Directions: Retype the records that come next, word for word.

Material for this task:
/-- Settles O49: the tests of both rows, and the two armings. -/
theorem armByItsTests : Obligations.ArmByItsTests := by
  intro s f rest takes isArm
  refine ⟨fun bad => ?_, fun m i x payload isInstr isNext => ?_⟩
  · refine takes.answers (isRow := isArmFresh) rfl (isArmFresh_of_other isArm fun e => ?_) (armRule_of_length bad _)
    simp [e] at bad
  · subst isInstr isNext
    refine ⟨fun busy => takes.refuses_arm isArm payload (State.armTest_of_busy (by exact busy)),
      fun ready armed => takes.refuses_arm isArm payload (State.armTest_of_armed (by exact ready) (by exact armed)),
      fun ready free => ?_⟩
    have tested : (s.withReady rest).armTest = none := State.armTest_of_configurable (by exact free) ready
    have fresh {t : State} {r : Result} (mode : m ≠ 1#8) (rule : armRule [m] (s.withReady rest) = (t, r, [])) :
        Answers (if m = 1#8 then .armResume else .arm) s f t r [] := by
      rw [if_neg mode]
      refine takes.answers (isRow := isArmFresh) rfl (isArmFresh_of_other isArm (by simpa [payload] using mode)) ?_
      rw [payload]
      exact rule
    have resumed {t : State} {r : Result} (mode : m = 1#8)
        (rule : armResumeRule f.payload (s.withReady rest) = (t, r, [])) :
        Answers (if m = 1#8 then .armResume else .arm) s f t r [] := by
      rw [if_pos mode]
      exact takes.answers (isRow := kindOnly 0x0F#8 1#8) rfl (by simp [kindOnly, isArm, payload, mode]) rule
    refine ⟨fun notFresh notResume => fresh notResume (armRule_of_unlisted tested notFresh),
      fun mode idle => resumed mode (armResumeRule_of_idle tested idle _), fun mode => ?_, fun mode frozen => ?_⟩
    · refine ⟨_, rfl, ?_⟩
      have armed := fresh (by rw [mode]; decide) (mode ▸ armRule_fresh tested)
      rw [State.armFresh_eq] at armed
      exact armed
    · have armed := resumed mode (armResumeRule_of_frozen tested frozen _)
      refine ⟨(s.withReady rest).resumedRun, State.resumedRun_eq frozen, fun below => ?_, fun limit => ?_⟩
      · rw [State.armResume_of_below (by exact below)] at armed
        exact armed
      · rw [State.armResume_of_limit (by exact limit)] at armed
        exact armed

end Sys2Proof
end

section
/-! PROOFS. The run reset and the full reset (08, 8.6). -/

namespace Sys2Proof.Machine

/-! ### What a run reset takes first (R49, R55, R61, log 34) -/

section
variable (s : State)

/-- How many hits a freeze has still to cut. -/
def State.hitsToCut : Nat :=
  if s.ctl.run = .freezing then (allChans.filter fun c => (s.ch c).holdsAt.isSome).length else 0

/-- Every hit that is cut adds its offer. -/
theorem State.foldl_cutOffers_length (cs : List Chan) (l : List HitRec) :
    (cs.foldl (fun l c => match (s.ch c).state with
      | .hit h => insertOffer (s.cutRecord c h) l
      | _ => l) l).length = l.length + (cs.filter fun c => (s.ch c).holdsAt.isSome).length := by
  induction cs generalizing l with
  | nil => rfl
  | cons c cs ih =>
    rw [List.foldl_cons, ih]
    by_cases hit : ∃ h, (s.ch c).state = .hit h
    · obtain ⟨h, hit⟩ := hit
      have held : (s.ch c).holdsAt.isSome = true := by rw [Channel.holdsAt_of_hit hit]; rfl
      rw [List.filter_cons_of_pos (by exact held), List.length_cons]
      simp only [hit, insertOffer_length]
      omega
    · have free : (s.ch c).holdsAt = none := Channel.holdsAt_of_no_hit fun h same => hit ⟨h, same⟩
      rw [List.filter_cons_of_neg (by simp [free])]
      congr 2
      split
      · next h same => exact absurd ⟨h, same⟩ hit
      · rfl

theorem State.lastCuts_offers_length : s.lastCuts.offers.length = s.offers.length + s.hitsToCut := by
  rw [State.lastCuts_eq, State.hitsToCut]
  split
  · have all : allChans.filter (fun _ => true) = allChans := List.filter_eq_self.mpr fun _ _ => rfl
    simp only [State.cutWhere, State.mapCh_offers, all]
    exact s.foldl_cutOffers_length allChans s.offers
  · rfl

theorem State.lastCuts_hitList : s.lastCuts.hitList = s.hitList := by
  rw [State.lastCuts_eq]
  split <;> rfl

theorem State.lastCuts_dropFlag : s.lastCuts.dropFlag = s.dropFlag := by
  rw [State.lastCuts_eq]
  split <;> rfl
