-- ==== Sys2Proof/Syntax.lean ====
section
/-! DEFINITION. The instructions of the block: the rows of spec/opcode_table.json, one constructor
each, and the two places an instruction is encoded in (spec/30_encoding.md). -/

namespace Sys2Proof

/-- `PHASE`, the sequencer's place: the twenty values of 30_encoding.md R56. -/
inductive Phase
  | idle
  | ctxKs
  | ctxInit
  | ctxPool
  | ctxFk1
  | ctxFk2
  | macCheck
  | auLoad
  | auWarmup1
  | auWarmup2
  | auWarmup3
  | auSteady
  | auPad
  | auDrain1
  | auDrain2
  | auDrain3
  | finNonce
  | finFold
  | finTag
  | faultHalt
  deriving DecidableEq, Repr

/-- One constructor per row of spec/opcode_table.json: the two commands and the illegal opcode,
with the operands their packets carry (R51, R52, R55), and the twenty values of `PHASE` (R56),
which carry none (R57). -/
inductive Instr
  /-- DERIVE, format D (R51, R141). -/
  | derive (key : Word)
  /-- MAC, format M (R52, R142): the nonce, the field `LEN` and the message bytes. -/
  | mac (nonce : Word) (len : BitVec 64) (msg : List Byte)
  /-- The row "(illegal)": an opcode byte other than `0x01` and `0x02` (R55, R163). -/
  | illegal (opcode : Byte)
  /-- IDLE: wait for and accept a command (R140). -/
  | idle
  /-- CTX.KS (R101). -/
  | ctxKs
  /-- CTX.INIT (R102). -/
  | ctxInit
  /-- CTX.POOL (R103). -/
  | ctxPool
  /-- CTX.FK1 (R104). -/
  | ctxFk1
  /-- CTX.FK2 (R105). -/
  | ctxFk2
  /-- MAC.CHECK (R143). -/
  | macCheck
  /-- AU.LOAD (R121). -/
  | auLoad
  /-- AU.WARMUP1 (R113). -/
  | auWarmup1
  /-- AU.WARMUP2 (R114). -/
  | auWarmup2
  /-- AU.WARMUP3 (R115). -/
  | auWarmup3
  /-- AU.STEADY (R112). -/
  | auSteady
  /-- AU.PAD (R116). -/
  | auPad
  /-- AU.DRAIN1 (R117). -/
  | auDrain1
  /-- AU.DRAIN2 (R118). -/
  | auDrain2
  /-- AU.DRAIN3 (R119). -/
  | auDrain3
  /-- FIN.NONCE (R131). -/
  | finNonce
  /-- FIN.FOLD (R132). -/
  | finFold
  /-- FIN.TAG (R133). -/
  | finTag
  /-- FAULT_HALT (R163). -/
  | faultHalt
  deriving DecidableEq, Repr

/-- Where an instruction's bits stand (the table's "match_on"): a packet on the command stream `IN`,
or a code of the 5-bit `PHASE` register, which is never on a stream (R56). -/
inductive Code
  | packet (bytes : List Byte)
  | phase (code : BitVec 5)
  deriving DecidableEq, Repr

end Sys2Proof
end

Reply:
/-- Settles O49: the tests of both rows, and the two armings. -/
theorem armByItsTests : Obligations.ArmByItsTests := by
  intro s f rest takes isArm
  refine ⟨fun bad => ?_, fun m i x payload isInstr isNext => ?_⟩
  · refine takes.answers (isRow := isArmFresh) rfl (isArmFresh_of_other isArm fun e => ?_) (armRule_of_length bad _)
    simp [e] at bad
  · subst isInstr isNext
    refine ⟨fun busy => takes.refuses_arm isArm payload (State.armTest_of_busy (by exact busy)),
      fun ready armed => takes.refuses_arm isArm payload (State.armTest_of_armed (by exact ready) (by exact armed)),
      fun ready free => ?_⟩
    have tested : (s.withReady rest).armTest = none := State.armTest_of_configurable (by exact free) ready
    have fresh {t : State} {r : Result} (mode : m ≠ 1#8) (rule : armRule [m] (s.withReady rest) = (t, r, [])) :
        Answers (if m = 1#8 then .armResume else .arm) s f t r [] := by
      rw [if_neg mode]
      refine takes.answers (isRow := isArmFresh) rfl (isArmFresh_of_other isArm (by simpa [payload] using mode)) ?_
      rw [payload]
      exact rule
    have resumed {t : State} {r : Result} (mode : m = 1#8)
        (rule : armResumeRule f.payload (s.withReady rest) = (t, r, [])) :
        Answers (if m = 1#8 then .armResume else .arm) s f t r [] := by
      rw [if_pos mode]
      exact takes.answers (isRow := kindOnly 0x0F#8 1#8) rfl (by simp [kindOnly, isArm, payload, mode]) rule
    refine ⟨fun notFresh notResume => fresh notResume (armRule_of_unlisted tested notFresh),
      fun mode idle => resumed mode (armResumeRule_of_idle tested idle _), fun mode => ?_, fun mode frozen => ?_⟩
    · refine ⟨_, rfl, ?_⟩
      have armed := fresh (by rw [mode]; decide) (mode ▸ armRule_fresh tested)
      rw [State.armFresh_eq] at armed
      exact armed
    · have armed := resumed mode (armResumeRule_of_frozen tested frozen _)
      refine ⟨(s.withReady rest).resumedRun, State.resumedRun_eq frozen, fun below => ?_, fun limit => ?_⟩
      · rw [State.armResume_of_below (by exact below)] at armed
        exact armed
      · rw [State.armResume_of_limit (by exact limit)] at armed
        exact armed

end Sys2Proof
end

section
/-! PROOFS. The run reset and the full reset (08, 8.6). -/

namespace Sys2Proof.Machine

/-! ### What a run reset takes first (R49, R55, R61, log 34) -/

section
variable (s : State)

/-- How many hits a freeze has still to cut. -/
def State.hitsToCut : Nat :=
  if s.ctl.run = .freezing then (allChans.filter fun c => (s.ch c).holdsAt.isSome).length else 0

/-- Every hit that is cut adds its offer. -/
theorem State.foldl_cutOffers_length (cs : List Chan) (l : List HitRec) :
    (cs.foldl (fun l c => match (s.ch c).state with
      | .hit h => insertOffer (s.cutRecord c h) l
      | _ => l) l).length = l.length + (cs.filter fun c => (s.ch c).holdsAt.isSome).length := by
  induction cs generalizing l with
  | nil => rfl
  | cons c cs ih =>
    rw [List.foldl_cons, ih]
    by_cases hit : ∃ h, (s.ch c).state = .hit h
    · obtain ⟨h, hit⟩ := hit
      have held : (s.ch c).holdsAt.isSome = true := by rw [Channel.holdsAt_of_hit hit]; rfl
      rw [List.filter_cons_of_pos (by exact held), List.length_cons]
      simp only [hit, insertOffer_length]
      omega
    · have free : (s.ch c).holdsAt = none := Channel.holdsAt_of_no_hit fun h same => hit ⟨h, same⟩
      rw [List.filter_cons_of_neg (by simp [free])]
      congr 2
      split
      · next h same => exact absurd ⟨h, same⟩ hit
      · rfl

theorem State.lastCuts_offers_length : s.lastCuts.offers.length = s.offers.length + s.hitsToCut := by
  rw [State.lastCuts_eq, State.hitsToCut]
  split
  · have all : allChans.filter (fun _ => true) = allChans := List.filter_eq_self.mpr fun _ _ => rfl
    simp only [State.cutWhere, State.mapCh_offers, all]
    exact s.foldl_cutOffers_length allChans s.offers
  · rfl

theorem State.lastCuts_hitList : s.lastCuts.hitList = s.hitList := by
  rw [State.lastCuts_eq]
  split <;> rfl

theorem State.lastCuts_dropFlag : s.lastCuts.dropFlag = s.dropFlag := by
  rw [State.lastCuts_eq]
  split <;> rfl
-- ==== Sys2Proof/Syntax.lean ====
section
/-! DEFINITION. The instructions of the block: the rows of spec/opcode_table.json, one constructor
each, and the two places an instruction is encoded in (spec/30_encoding.md). -/

namespace Sys2Proof

/-- `PHASE`, the sequencer's place: the twenty values of 30_encoding.md R56. -/
inductive Phase
  | idle
  | ctxKs
  | ctxInit
  | ctxPool
  | ctxFk1
  | ctxFk2
  | macCheck
  | auLoad
  | auWarmup1
  | auWarmup2
  | auWarmup3
  | auSteady
  | auPad
  | auDrain1
  | auDrain2
  | auDrain3
  | finNonce
  | finFold
  | finTag
  | faultHalt
  deriving DecidableEq, Repr

/-- One constructor per row of spec/opcode_table.json: the two commands and the illegal opcode,
with the operands their packets carry (R51, R52, R55), and the twenty values of `PHASE` (R56),
which carry none (R57). -/
inductive Instr
  /-- DERIVE, format D (R51, R141). -/
  | derive (key : Word)
  /-- MAC, format M (R52, R142): the nonce, the field `LEN` and the message bytes. -/
  | mac (nonce : Word) (len : BitVec 64) (msg : List Byte)
  /-- The row "(illegal)": an opcode byte other than `0x01` and `0x02` (R55, R163). -/
  | illegal (opcode : Byte)
  /-- IDLE: wait for and accept a command (R140). -/
  | idle
  /-- CTX.KS (R101). -/
  | ctxKs
  /-- CTX.INIT (R102). -/
  | ctxInit
  /-- CTX.POOL (R103). -/
  | ctxPool
  /-- CTX.FK1 (R104). -/
  | ctxFk1
  /-- CTX.FK2 (R105). -/
  | ctxFk2
  /-- MAC.CHECK (R143). -/
  | macCheck
  /-- AU.LOAD (R121). -/
  | auLoad
  /-- AU.WARMUP1 (R113). -/
  | auWarmup1
  /-- AU.WARMUP2 (R114). -/
  | auWarmup2
  /-- AU.WARMUP3 (R115). -/
  | auWarmup3
  /-- AU.STEADY (R112). -/
  | auSteady
  /-- AU.PAD (R116). -/
  | auPad
  /-- AU.DRAIN1 (R117). -/
  | auDrain1
  /-- AU.DRAIN2 (R118). -/
  | auDrain2
  /-- AU.DRAIN3 (R119). -/
  | auDrain3
  /-- FIN.NONCE (R131). -/
  | finNonce
  /-- FIN.FOLD (R132). -/
  | finFold
  /-- FIN.TAG (R133). -/
  | finTag
  /-- FAULT_HALT (R163). -/
  | faultHalt
  deriving DecidableEq, Repr

/-- Where an instruction's bits stand (the table's "match_on"): a packet on the command stream `IN`,
or a code of the 5-bit `PHASE` register, which is never on a stream (R56). -/
inductive Code
  | packet (bytes : List Byte)
  | phase (code : BitVec 5)
  deriving DecidableEq, Repr

end Sys2Proof
end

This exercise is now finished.